=== Begin Enclosure ===
-- ==== Sys2Proof/Word.lean ====
section
/-! DEFINITION. The widths of the machine (00_scope.md R5, R8, R9; 10_state.md R20, R27).
All values are unsigned; a `BitVec w` holds what the spec calls a w-bit value. -/

namespace Sys2Proof

/-- A memory cell, a general register, a timer, the literal `nn` (10_state.md R21, R29, R32). -/
abbrev Byte := BitVec 8

/-- An instruction word, `I`, `pc`, a stack slot (10_state.md R23, R24, R28; 30_encoding.md R90). -/
abbrev Word := BitVec 16

/-- One hexadecimal digit of the instruction word, and the stack pointer (30_encoding.md R91, 10_state.md R27). -/
abbrev Nibble := BitVec 4

/-- The 12-bit address literal `nnn` (30_encoding.md R91). -/
abbrev Addr12 := BitVec 12

end Sys2Proof
end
=== End Enclosure ===
### Required action
Go through the material above and copy each line that holds the string "abbrev".

### Response
abbrev Byte := BitVec 8
abbrev Word := BitVec 16
abbrev Nibble := BitVec 4
abbrev Addr12 := BitVec 12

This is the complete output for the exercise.